● What you will do
Begin at the line below that has "(s.cluster ck).formed.findSome? fun" and stop after the line that has "once no evicted". Please restate only those lines, word for word.

Data records

☆ ☆ ☆ ☆ ☆ ☆ ☆

-- ==== Sys2Proof/Machine/Lens.lean ====
section
/-! DEFINITION. The Lens of a cluster (13_spawn.md R268 to R280): eligible entries, bins, forming warps, entries back from
the spill area, child warps; relaunch of a block (07_memory.md R161). -/

namespace Sys2Proof.Machine

/-- SPAWN_ENTRY_ELIGIBLE (R274): an entry whose SPAWN has performed its additions. -/
def State.entryEligible (s : State) (id : Nat) : Option State :=
  match (s.clusterKeys.find? fun ck => (s.cluster ck).spawnQ.any fun e => e.id == id && e.added && e.eligible.isNone) with
  | none => none
  | some ck =>
    let c := s.cluster ck
    some (s.setCluster ck { c with
      spawnQ := updWhere c.spawnQ (fun e => e.id == id) fun e => { e with eligible := some (Table.get s.cyc ck 0) } })

/-- The bin of a launch and entry index: its eligible entries in reservation order. -/
def State.bin (s : State) (ck lid entry : Nat) : List Spawned :=
  (s.cluster ck).spawnQ.filter fun e => e.launch == lid && e.entry == entry && e.eligible.isSome

/-- Form a warp of entries of a bin (R276). -/
def State.formWarp (s : State) (ck lid entry : Nat) (es : List Spawned) : State :=
  let c := s.cluster ck
  s.setCluster ck { c with
    spawnQ := c.spawnQ.filter fun e => !es.any fun x => x.id == e.id
    formed := c.formed ++ [{ launch := lid, entry := entry, members := es }] }

/-- Form warps of at most W entries of a whole bin. -/
def State.flushBin (s : State) (ck lid entry w fuel : Nat) : State :=
  match fuel with
  | 0 => s
  | k + 1 =>
    match (s.bin ck lid entry).take w with
    | [] => s
    | es => (s.formWarp ck lid entry es).flushBin ck lid entry w k

/-- FULL_WARP (R276). -/
def State.fullWarp (s : State) (ck lid entry : Nat) : Option State :=
  match s.launch? lid with
  | none => none
  | some l =>
    let es := s.bin ck lid entry
    if l.record.lanes ≤ es.length then some (s.formWarp ck lid entry (es.take l.record.lanes)) else none

/-- AGE_FLUSH (R276): the oldest entry has been eligible for 256 cycles. -/
def State.ageFlush (s : State) (ck lid entry : Nat) : Option State :=
  match s.launch? lid with
  | none => none
  | some l =>
    let es := s.bin ck lid entry
    let now := Table.get s.cyc ck 0
    if es.head?.any fun e => match e.eligible with | some t => decide (t + 256 ≤ now) | none => false then
      some (s.flushBin ck lid entry l.record.lanes (es.length + 1))
    else none

/-- Whether a launch's gangs may be admitted at all now: serial queues (R377), residency keys (R385). -/
def State.mayAdmit (s : State) (l : Launch) : Bool :=
  !l.dying && l.status < 2 && decide (l.nextGang < l.record.gangs)
    && (l.started
      || (!((s.reg 0 (qReg l.queue 1)).getLsbD 18 && s.launches.any fun x => x.queue == l.queue && decide (x.order < l.order))
        && (l.record.key == 0 || !s.launches.any fun x => x.id != l.id && x.record.key == l.record.key && x.started)))

/-- The entry that 32 bytes of a spill part hold (Table 13.1). -/
def spilledEntry (bs : List Byte) (id launch ck : Nat) (added : Bool) (num : Nat) : Spawned :=
  let w := fun (o n : Nat) => leNat ((bs.drop o).take n)
  let f := w 0x18 4
  { id := id, launch := launch, cluster := ck, entry := f % 64, p0 := BitVec.ofNat 32 (w 8 4), p1 := BitVec.ofNat 32 (w 12 4)
    p2 := BitVec.ofNat 32 (w 16 4), p3 := BitVec.ofNat 32 (w 20 4), jc := w 0 8, jcMap := f.testBit 16, gen := nbits f 15 8
    eligible := none, added := added, spill := some num }

/-- Whether a spilled entry of a launch belongs to a SPAWN that has its additions still to perform (R274). -/
def State.spawnPending (s : State) (lid ck num : Nat) : Bool :=
  (s.ctxs.filter fun c => c.launch == lid && clusterKey c.loc == ck).any fun c => (s.undone c).any fun a => match a with
    | .spawn _ rs _ _ => rs.any fun r => !r.onChip && r.id == num
    | _ => false

/-- SPILL_RETURN (R270): the oldest spilled entry comes back on chip; it is eligible once its SPAWN has performed its additions
(R274), and dropped where that was discarded. -/
def State.spillReturn (s : State) (ck lid : Nat) : Option State :=
  match s.launch? lid with
  | none => none
  | some l =>
    let head := Table.get l.spillHead ck 0
    if l.spilled ck == 0 || l.record.quota ≤ s.heldEntries lid ck || 4096 ≤ s.heldAll ck then none
    else
      let va := l.spillPart ck + 64 + 32 * (head % l.record.spillN)
      match s.rdVa (lensWho lid ck) va 32 with
      | (s1, some bs) =>
        let e := spilledEntry bs s1.nextId lid ck (!s.spawnPending lid ck head) head
        let c := s1.cluster ck
        let gone := l.voided.contains (ck, head)
        let l1 := { l with spillHead := Table.set l.spillHead ck ((head + 1) % 2 ^ 32) 0, voided := l.voided.filter fun p => p != (ck, head) }
        let s2 : State := { s1.setCluster ck { c with spawnQ := if gone then c.spawnQ else c.spawnQ ++ [e] } with nextId := s1.nextId + 1 }
        some ((s2.updLaunch lid fun _ => l1).writeSpillHeader l1 ck (l.spilled ck))
      | _ => none

/-- The context of a child warp (R279). -/
def childCtx (s : State) (l : Launch) (bid : Nat) (c : Loc) (pc : W64) (es : List Spawned) : Ctx :=
  let x := Ctx.start s.nextId .lane l bid bid 0 c (s.freeSlot c) l.record.lanes (s.pastPads c pc)
  let n := es.length
  { x with
    npay := n, behind := s.nextId, cost := s.weight l.record.energy
    lanes := (List.range x.width).map fun i => match es[i]? with
      | some e => { x.lane i with gen := e.gen, jc := e.jc, jcMap := e.jcMap }
      | none => { x.lane i with st := .exited }
    v := ((List.range n).zip es).foldl (fun t p =>
      Table.set (Table.set (Table.set (Table.set t p.1 p.2.p0 0) (64 + p.1) p.2.p1 0) (128 + p.1) p.2.p2 0) (192 + p.1) p.2.p3 0) [] }

/-- Start a formed warp on a core as a block of one warp (R279, R280); an entry that is no longer valid kills it
(log entry 29). -/
def State.startChild (s : State) (l : Launch) (ck : Nat) (f : Formed) (c : Loc) : State :=
  let k := s.cluster ck
  let cost := s.weight l.record.energy
  let bid := s.nextId
  let b : Block := { id := bid, launch := l.id, gang := bid, index := 0, loc := c, base := 0, size := 0, succSlot := none
                     child := true, holds := false, gen := 0, relaunched := false, killed := false, saved := none, cost := cost
                     slotCtx := none, stat := SlotStat.reset }
  let s1 : State := { s.setCluster ck { k with formed := k.formed.erase f } with nextId := bid + 1, blocks := s.blocks ++ [b] }
  let at' := s1.spawnTarget (lensWho l.id ck) f.entry
  let s1' := s1.countSpawn (lensWho l.id ck) f.entry
  let s2 := (if s.blocks.any fun b => b.launch == l.id && b.loc == c then s1' else s1'.takeBank l.id c).charge ck cost 0
  let s3 : State := { s2 with ctxs := s2.ctxs ++ [childCtx s2 l bid c (at'.getD 0) f.members], nextId := s2.nextId + 1 }
  if at'.isSome then s3 else s3.killBlock bid 0x0A 0 0 0

/-- Whether an evicted warp of a cluster can be restored now (R277). -/
def State.restorable (s : State) (ck : Nat) : Bool := s.ctxs.any fun x => clusterKey x.loc == ck && (coreOrder ck []).any (s.canRestore x)

/-- The first formed warp of a cluster that some core of it admits, with its launch (R277). -/
def State.firstFormed (s : State) (ck : Nat) : Option (Launch × Formed) :=
  (s.cluster ck).formed.findSome? fun f => match s.launch? f.launch with
    | some l => if (coreOrder ck []).any (s.childFits l) then some (l, f) else none
    | none => none

/-- CHILD_WARP_ADMIT (R277): the first formed warp of a cluster that has room there, on a core that admits it, once no evicted
warp can be restored. -/
def State.admitChild (s : State) (ck core : Nat) : Option State :=
  let c := locOf core
  if clusterKey c != ck || 24 ≤ c.core || s.restorable ck then none
  else
    match s.firstFormed ck with
    | some (l, f) => if s.childFits l c then some (s.startChild l ck f c) else none
    | none => none

/-- BLOCK_RELAUNCH (R161): the first block that awaits it, on a core of its gang's cluster that admits it,
after the evicted and formed warps that fit there (R277). -/
def State.relaunchBlock (s : State) (lid core : Nat) : Option State :=
  match s.launch? lid with
  | none => none
  | some l =>
    match l.relaunchQ with
    | [] => none
    | (gid, idx) :: rest =>
      match s.gang? gid with
      | none => none
      | some g =>
        let c := locOf core
        if g.saved || l.dying || c.die != g.die || c.cluster != g.cluster || 24 ≤ c.core
            || s.blocks.any (fun b => b.gang == gid && (b.loc == c || b.index == idx))
            || s.restorable (clusterKey c) || (s.firstFormed (clusterKey c)).isSome
            || (s.cluster (clusterKey c)).formed.any (fun f => f.launch == lid)
            || !s.energyOk (clusterKey c) (s.weight l.record.energy * l.record.warps) 0 then none
        else
          (s.admits l g.linear idx c).map fun base =>
            ((s.updLaunch lid fun l => { l with relaunchQ := rest }).startBlock l gid g.linear idx c base true)

end Sys2Proof.Machine
end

☆ ☆ ☆ ☆ ☆ ☆ ☆

● Task solution
  (s.cluster ck).formed.findSome? fun f => match s.launch? f.launch with
    | some l => if (coreOrder ck []).any (s.childFits l) then some (l, f) else none
    | none => none

/-- CHILD_WARP_ADMIT (R277): the first formed warp of a cluster that has room there, on a core that admits it, once no evicted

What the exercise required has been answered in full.